* THE TASK: Answer with the exact lines of the following material from the one containing "(g.last = none" through the one containing "((sideOf s.fetch r).line = .ignored →", both end lines included.

(RAW DATA)

/-- The arbiter's choice among the waiting requests: nothing in INIT and self-test alone in TEST; otherwise ingest first,
and of the engine and the fetch port both waiting the fetch port under FIXED and the one not last served under ROTATE;
each grant to one of these two sets the last-served mark to it, and the other grants leave it. When a burst completes, the
burst that is put in progress is that of the client chosen among the requests then waiting, what the completed burst has
withdrawn aside; behind a burst of the ingest unit these are the requests that waited before it. A request that arrives
alone at a free memory is granted at once; of several that arrive together one is, whatever the last-served mark, and no
other of them; while a burst is in progress an arrival changes nothing. Which of several is granted is free (log entry
7); the words that an engine operation has left to read, by which a waiting request of the engine is withdrawn, are the
model's own (log entry 26), and so are the areas that its burst may move (log entry 5). -/
def Obligations.ArbiterChoosesByTheServiceOrder : Prop :=
  (∀ s : State,
    (s.sweep.state = .init → arbiterChoice s = none) ∧
    (s.sweep.state = .test → ∀ c, arbiterChoice s = some c ↔ c = .selfTest ∧ s.arb.selfWait.isSome = true) ∧
    ((s.sweep.state ≠ .init ∧ s.sweep.state ≠ .test) →
      (s.arb.ingestWait.isSome = true → arbiterChoice s = some .ingest) ∧
      (s.arb.ingestWait = none → s.arb.engineWait.isSome = true → s.arb.fetchWait.isSome = true →
        arbiterChoice s = some (
          if s.config.serviceOrder = .fixed ∨ s.arb.lastServed = .engine then .fetch else .engine)) ∧
      (s.arb.ingestWait = none → s.arb.engineWait.isSome = true → s.arb.fetchWait = none →
        arbiterChoice s = some .engine) ∧
      (s.arb.ingestWait = none → s.arb.engineWait = none → s.arb.fetchWait.isSome = true →
        arbiterChoice s = some .fetch)) ∧
    (s.arb.engineWait.isSome = true → (grantClient .engine s).arb.lastServed = .engine) ∧
    (s.arb.fetchWait.isSome = true → (grantClient .fetch s).arb.lastServed = .fetch) ∧
    (grantClient .ingest s).arb.lastServed = s.arb.lastServed ∧
    (grantClient .selfTest s).arb.lastServed = s.arb.lastServed) ∧
  (∀ (s : State) (allowed : Client → Prop),
    (∀ c, allowed c ↔ waits s.arb c = true ∧ s.sweep.state ≠ .init ∧ (c = .selfTest ↔ s.sweep.state = .test)) →
    (s.arb.inProgress.isSome = true → grantArrived s = s) ∧ ((∀ c, ¬allowed c) → grantArrived s = s) ∧
    (s.arb.inProgress = none → ∀ c, allowed c →
      ((∀ d, allowed d → d = c) → grantArrived s = grantClient c s) ∧
      ∃ d n, allowed d ∧ grantArrived s = grantClient d { s with freeIndex := n })) ∧
  (∀ (s u : State) (burst : InFlight) (move : EngineMove) (e : MemErrors), s.arb.inProgress = some burst →
    (∀ unit live late areas, burst = .engine unit live late areas →
      moveInDram move = true ∧ moveWellFormed move = true ∧ moveFits unit live late areas move s = true) →
    u = engineWithdraw (planReads (prepareStrip (completeBurst burst move e s))) →
    ∃ t, exec (.memoryBurstComplete move e) s = .next t ∧
      (∀ b, arbiterChoice u = some .ingest → u.arb.ingestWait = some b →
        t.arb.inProgress = some (.ingest b true) ∧ t.arb.lastServed = s.arb.lastServed) ∧
      (∀ unit, arbiterChoice u = some .engine → u.arb.engineWait = some unit →
        t.arb.inProgress = some (.engine unit true [] (engineAreas u unit)) ∧ t.arb.lastServed = .engine) ∧
      (∀ b, arbiterChoice u = some .fetch → u.arb.fetchWait = some b →
        t.arb.inProgress = some (.fetch b (fetchBytes s.sweepCfg t.store b) true) ∧ t.arb.lastServed = .fetch) ∧
      (∀ b, arbiterChoice u = some .selfTest → u.arb.selfWait = some b →
        t.arb.inProgress = some (.selfTest b true) ∧ t.arb.lastServed = s.arb.lastServed) ∧
      u.arb.ingestWait = s.arb.ingestWait ∧ u.sweep.state = s.sweep.state) ∧
  ∀ (s : State) (b : IngestBurst) (live : Bool) (move : EngineMove) (e : MemErrors),
    s.arb.inProgress = some (.ingest b live) → s.sweep.state ≠ .init → s.sweep.state ≠ .test →
    ∃ t, exec (.memoryBurstComplete move e) s = .next t ∧
      (∀ next, s.arb.ingestWait = some next → t.arb.inProgress = some (.ingest next true)) ∧
      (∀ read, s.arb.ingestWait = none → s.arb.fetchWait = some read →
        (s.arb.engineWait = none ∨ s.config.serviceOrder = .fixed ∨ s.arb.lastServed = .engine) →
        t.arb.inProgress = some (.fetch read (fetchBytes s.sweepCfg t.store read) true) ∧ t.arb.lastServed = .fetch) ∧
      (∀ unit, s.arb.ingestWait = none → s.arb.engineWait = some unit → unitWants s unit = true →
        engineReads s.arb unit ≠ none → operates s unit = true →
        (s.arb.fetchWait = none ∨ (s.config.serviceOrder = .rotate ∧ s.arb.lastServed = .fetch)) →
        t.arb.inProgress = some (.engine unit true [] (engineAreas s unit)) ∧ t.arb.lastServed = .engine)

/-! ## The fetch port -/

/-- The start bit of a message on an idle line: the message will be taken, or ignored if it begins during INIT or
while RESETn is low. A request message ends. One whose shifting began during INIT is ignored. With no transfer and
none of its bursts posted or on the bus the request becomes the transfer: a failed check answers with its ERROR
header and the first item; the guide record is sent whole as one DATA_LAST burst; a strip record that exists is sent whole,
as DATA_LAST if it is the only one asked for, and one that does not exist ends requester 1's transfer with ERROR RANGE
and its index; a canvas or preview item that is ready is prepared; an item of requester 0 that is not stalls with a
WAITING header from this time. With a transfer in progress it is the held request, not stale. Outside the fetch port
and the arbiter nothing changes. The message's five bytes, the first the most significant, carry the active bit, the
kind and the repeat bit in byte 0, the first item in bytes 1 and 2 and the count in bytes 3 and 4; the repeat bit counts
for PREVIEW and GUIDE. A strip record is served as 64 bytes and the guide record as 32, laid out as 10.5 says, field by
field, an absent value as 0; a field is as stated here whenever its value fits it. What a field shows for a value that
does not fit it is free (log entry 8). -/
def Obligations.FetchRequestIsTakenOrHeld : Prop :=
  (∀ (m : BitVec 40) (n : Nat) (q : FetchReq), n = m.toNat → q = parseRequest m →
    (requestActive m = true ↔ n / 2 ^ 38 % 2 = 1) ∧
    q.kind = (match n / 2 ^ 35 % 8 with
      | 0 => .canvas | 1 => .preview | 2 => .strips | 3 => .guide | _ => .invalid) ∧
    (q.again = true ↔ n / 2 ^ 34 % 2 = 1 ∧ (q.kind = .preview ∨ q.kind = .guide)) ∧
    q.first = n / 2 ^ 16 % 2 ^ 16 ∧ q.count = n % 2 ^ 16) ∧
  (∀ (r : StripRecord) (p : List Byte), p = stripBytes r →
    p.length = 64 ∧ (r.index < 256 → bytesNat p 0 1 = r.index) ∧
    (∀ i, i < 8 → (p.getD 1 0).getLsbD i = [r.correction.isSome, r.closure.isSome].getD i false) ∧
    (∀ i, i < 16 → (BitVec.ofNat 16 (bytesNat p 2 2)).getLsbD i =
      [r.flags.motionOnly, r.flags.frame.extrapolated, r.flags.frame.trackShort, r.flags.frame.gap,
        r.flags.frame.rateSat, r.flags.frame.pitchClamp, r.flags.frame.rsClamp, r.flags.detached, r.flags.closing,
        r.flags.closurePoor, r.flags.wrapped].getD i false) ∧
    bytesNat p 4 2 = r.seq.toNat ∧ bytesNat p 6 4 = r.tRef.toNat ∧
    (∀ f ∈ [(10, 4, r.xC), (14, 2, r.yP), (24, 4, r.prevFront), (28, 4, r.newFront),
        (50, 1, (r.correction.map Prod.fst).getD 0), (51, 1, (r.correction.map Prod.snd).getD 0),
        (54, 1, (r.closure.map Prod.fst).getD 0), (55, 1, (r.closure.map Prod.snd).getD 0)],
      fitsSigned f.2.1 f.2.2 → signedAt p f.1 f.2.1 = f.2.2) ∧
    (∀ k, k < 8 →
      (fitsSigned 1 (r.shifts.getD k 0) → signedAt p (16 + k) 1 = r.shifts.getD k 0) ∧
      (p.getD 32 0).getLsbD k = (r.seams.getD k none).isSome ∧
      ∀ v, v = (r.seams.getD k none).getD 0 → 0 ≤ v → v < 65536 → (bytesNat p (34 + 2 * k) 2 : Int) = v) ∧
    p.getD 33 0 = 0 ∧ (r.confident < 256 → bytesNat p 52 1 = r.confident) ∧
    (r.inliers < 256 → bytesNat p 53 1 = r.inliers) ∧ ∀ i, 56 ≤ i → p.getD i 0 = 0) ∧
  (∀ (g : GuideRecord) (p : List Byte) (last : Option (Int × Int)), p = guideBytes g →
    last = (match g.last with
      | some l => l.correction
      | none => none) →
    p.length = 32 ∧ bytesNat p 0 2 = g.count.toNat ∧ bytesNat p 2 2 = g.seq.toNat ∧
    p.getD 4 0 = (match g.direction with | .unknown => 0 | .plus => 1 | .minus => 2) ∧
    p.getD 5 0 = (match g.speed with | .still => 0 | .tooFast => 1 | .fast => 2 | .slow => 3 | .good => 4) ∧
    (∀ i, i < 8 → (p.getD 6 0).getLsbD i = [g.guideMark, g.last.isSome, last.isSome].getD i false) ∧
    p.getD 7 0 = (match g.motion with | .off => 0 | .sampling => 1 | .lost => 2) ∧
    (∀ f ∈ [(8, 4, g.advance), (12, 4, g.overlap), (16, 2, g.yP), (20, 2, g.progress),
        (26, 1, (last.map Prod.fst).getD 0), (27, 1, (last.map Prod.snd).getD 0)],
      fitsSigned f.2.1 f.2.2 → signedAt p f.1 f.2.1 = f.2.2) ∧
    (g.margin < 256 → bytesNat p 18 1 = g.margin) ∧ p.getD 19 0 = 0 ∧
    (0 ≤ g.target → g.target < 65536 → (bytesNat p 22 2 : Int) = g.target) ∧
    (∀ i, i < 16 → (BitVec.ofNat 16 (bytesNat p 24 2)).getLsbD i =
      [false, g.flags.extrapolated, g.flags.trackShort, g.flags.gap, g.flags.rateSat, g.flags.pitchClamp,
        g.flags.rsClamp].getD i false) ∧
    (∀ l, g.last = some l →
      (l.confident < 256 → bytesNat p 28 1 = l.confident) ∧ (l.inliers < 256 → bytesNat p 29 1 = l.inliers)) ∧
    (g.last = none → p.getD 28 0 = 0 ∧ p.getD 29 0 = 0) ∧ ∀ i, 30 ≤ i → p.getD i 0 = 0) ∧
  (∀ (s : State) (r : Requester), (sideOf s.fetch r).line = .idle →
    exec (.requestMessageStart r) s =
      .next (setSide r { sideOf s.fetch r with
        line := if s.inReset ∨ s.sweep.state = .init then .ignored else .shifting } s)) ∧
  ∀ (s : State) (r : Requester) (m : BitVec 40) (q : FetchReq), requestActive m = true → q = parseRequest m →
    s.sweep.state ≠ .init →
    ((sideOf s.fetch r).line = .ignored →
      ∃ t, exec (.fetchRequest r m) s = .next t ∧
        settlesTo (setSide r { sideOf s.fetch r with line := .idle } s) t) ∧
    ((sideOf s.fetch r).line = .shifting →
      ∃ t, exec (.fetchRequest r m) s = .next t ∧ restAs s t ∧ (sideOf t.fetch r).line = .idle ∧
        (∀ x, (sideOf s.fetch r).transfer = some x →
          (sideOf t.fetch r).held = some (q, false) ∧
          (sideOf t.fetch r).transfer.map Transfer.req = some x.req) ∧
        ((sideOf s.fetch r).transfer = none → (sideOf s.fetch r).posted = none → onBus s.fetch r = false →
          (sideOf t.fetch r).transfer.map Transfer.req = some q ∧
          (∀ status, checkRequest s q false = some status →
            burstOf t.fetch r = some ⟨r, status, q.first, []⟩) ∧
          (checkRequest s q false = none →
            (q.kind = .guide → burstOf t.fetch r = some ⟨r, .dataLast, 0, guideBytes s.comp.guide⟩) ∧
            (q.kind = .strips →
              (∀ record, s.comp.strips[q.first]? = some record →
                burstOf t.fetch r =
                  some ⟨r, if q.count = 1 then .dataLast else .data, q.first, stripBytes record⟩) ∧
              (r = .r1 → s.comp.strips.length ≤ q.first →
                burstOf t.fetch r = some ⟨r, .errorRange, q.first, []⟩)) ∧
            (memoryKind q.kind = true → (r = .r1 ∨ itemReady s q.kind q.first = true) →
              (sideOf t.fetch r).phase = .preparing ∧ (sideOf t.fetch r).waitStart = none) ∧
            (q.kind ≠ .guide → r = .r0 → itemReady s q.kind q.first = false →
              ¬(q.kind = .strips ∧ s.sweep.state = .done) →
              burstOf t.fetch r = some ⟨r, .waiting, q.first, []⟩ ∧
              (sideOf t.fetch r).waitStart = some s.timeBase ∧
              (sideOf t.fetch r).stallLimit = s.config.fetchWaitLimit))))

/-- The checks of R151 in their order: a stale held request, then a canvas kind where no canvas exists, then a count
of 0 or an unknown kind, then the item limit; the guide record passes always. The item limit is the number of column groups
for CANVAS, W_c / 16 in LINEAR mode and ceil(W_ring / 16) in RING mode, H_c / 8 for PREVIEW with H_c = H_f − 2m, and for
STRIPS the strip count in DONE and 256 before. The readiness of a canvas group for
requester 0: in DONE always; in OPEN and DRAINING, in LINEAR mode, exactly when 16g + 15 is below S, and in RING
mode exactly when G is present, 16g is at least G and 16g + 15 is below S and W_ring. -/
def Obligations.RequestChecksAndGroupReadiness : Prop :=
  (∀ (s : State) (q : FetchReq),
    checkRequest s q true = some .errorNoSweep ∧
    (q.kind = .guide → checkRequest s q false = none) ∧
    (sweepKind q.kind = true →
      (s.sweep.state ∈ [SweepState.idle, .armed, .test] → checkRequest s q false = some .errorNoSweep) ∧
      (s.sweep.state ∉ [SweepState.idle, .armed, .test] →
        (q.count = 0 → checkRequest s q false = some .errorRange) ∧
        (itemLimit s q.kind < q.first + q.count → checkRequest s q false = some .errorRange) ∧
        (q.count ≠ 0 → q.first + q.count ≤ itemLimit s q.kind → checkRequest s q false = none))) ∧
    (q.kind = .invalid → checkRequest s q false = some .errorRange)) ∧
  (∀ (s : State) (cfg : Configuration), cfg = s.sweepCfg →
    (cfg.mode = .linear → itemLimit s .canvas = cfg.canvasWidth / 16) ∧
    (cfg.mode = .ring →
      itemLimit s .canvas = ((20736000 + cfg.columnAngle - 1) / cfg.columnAngle + 15) / 16) ∧
    itemLimit s .preview = (cfg.frameHeight - 2 * cfg.margin) / 8 ∧
    (s.sweep.state = .done → itemLimit s .strips = s.comp.strips.length) ∧
    (s.sweep.state ≠ .done → itemLimit s .strips = 256)) ∧
  ∀ (s : State) (g : Nat),
    (s.sweep.state = .done → groupReady s g = true) ∧
    ((s.sweep.state = .opened ∨ s.sweep.state = .draining) → s.sweepCfg.mode = .linear →
      (groupReady s g = true ↔ (16 * g + 15 : Int) < s.comp.settled)) ∧
    ((s.sweep.state = .opened ∨ s.sweep.state = .draining) → s.sweepCfg.mode = .ring →
      (groupReady s g = true ↔ ∃ clean, s.comp.clean = some clean ∧ clean ≤ (16 * g : Int) ∧
        (16 * g + 15 : Int) < s.comp.settled ∧ 16 * g + 15 < ringWidth s.sweepCfg))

(End RAW DATA)

* TASK SOLUTION:
    (g.last = none → p.getD 28 0 = 0 ∧ p.getD 29 0 = 0) ∧ ∀ i, 30 ≤ i → p.getD i 0 = 0) ∧
  (∀ (s : State) (r : Requester), (sideOf s.fetch r).line = .idle →
    exec (.requestMessageStart r) s =
      .next (setSide r { sideOf s.fetch r with
        line := if s.inReset ∨ s.sweep.state = .init then .ignored else .shifting } s)) ∧
  ∀ (s : State) (r : Requester) (m : BitVec 40) (q : FetchReq), requestActive m = true → q = parseRequest m →
    s.sweep.state ≠ .init →
    ((sideOf s.fetch r).line = .ignored →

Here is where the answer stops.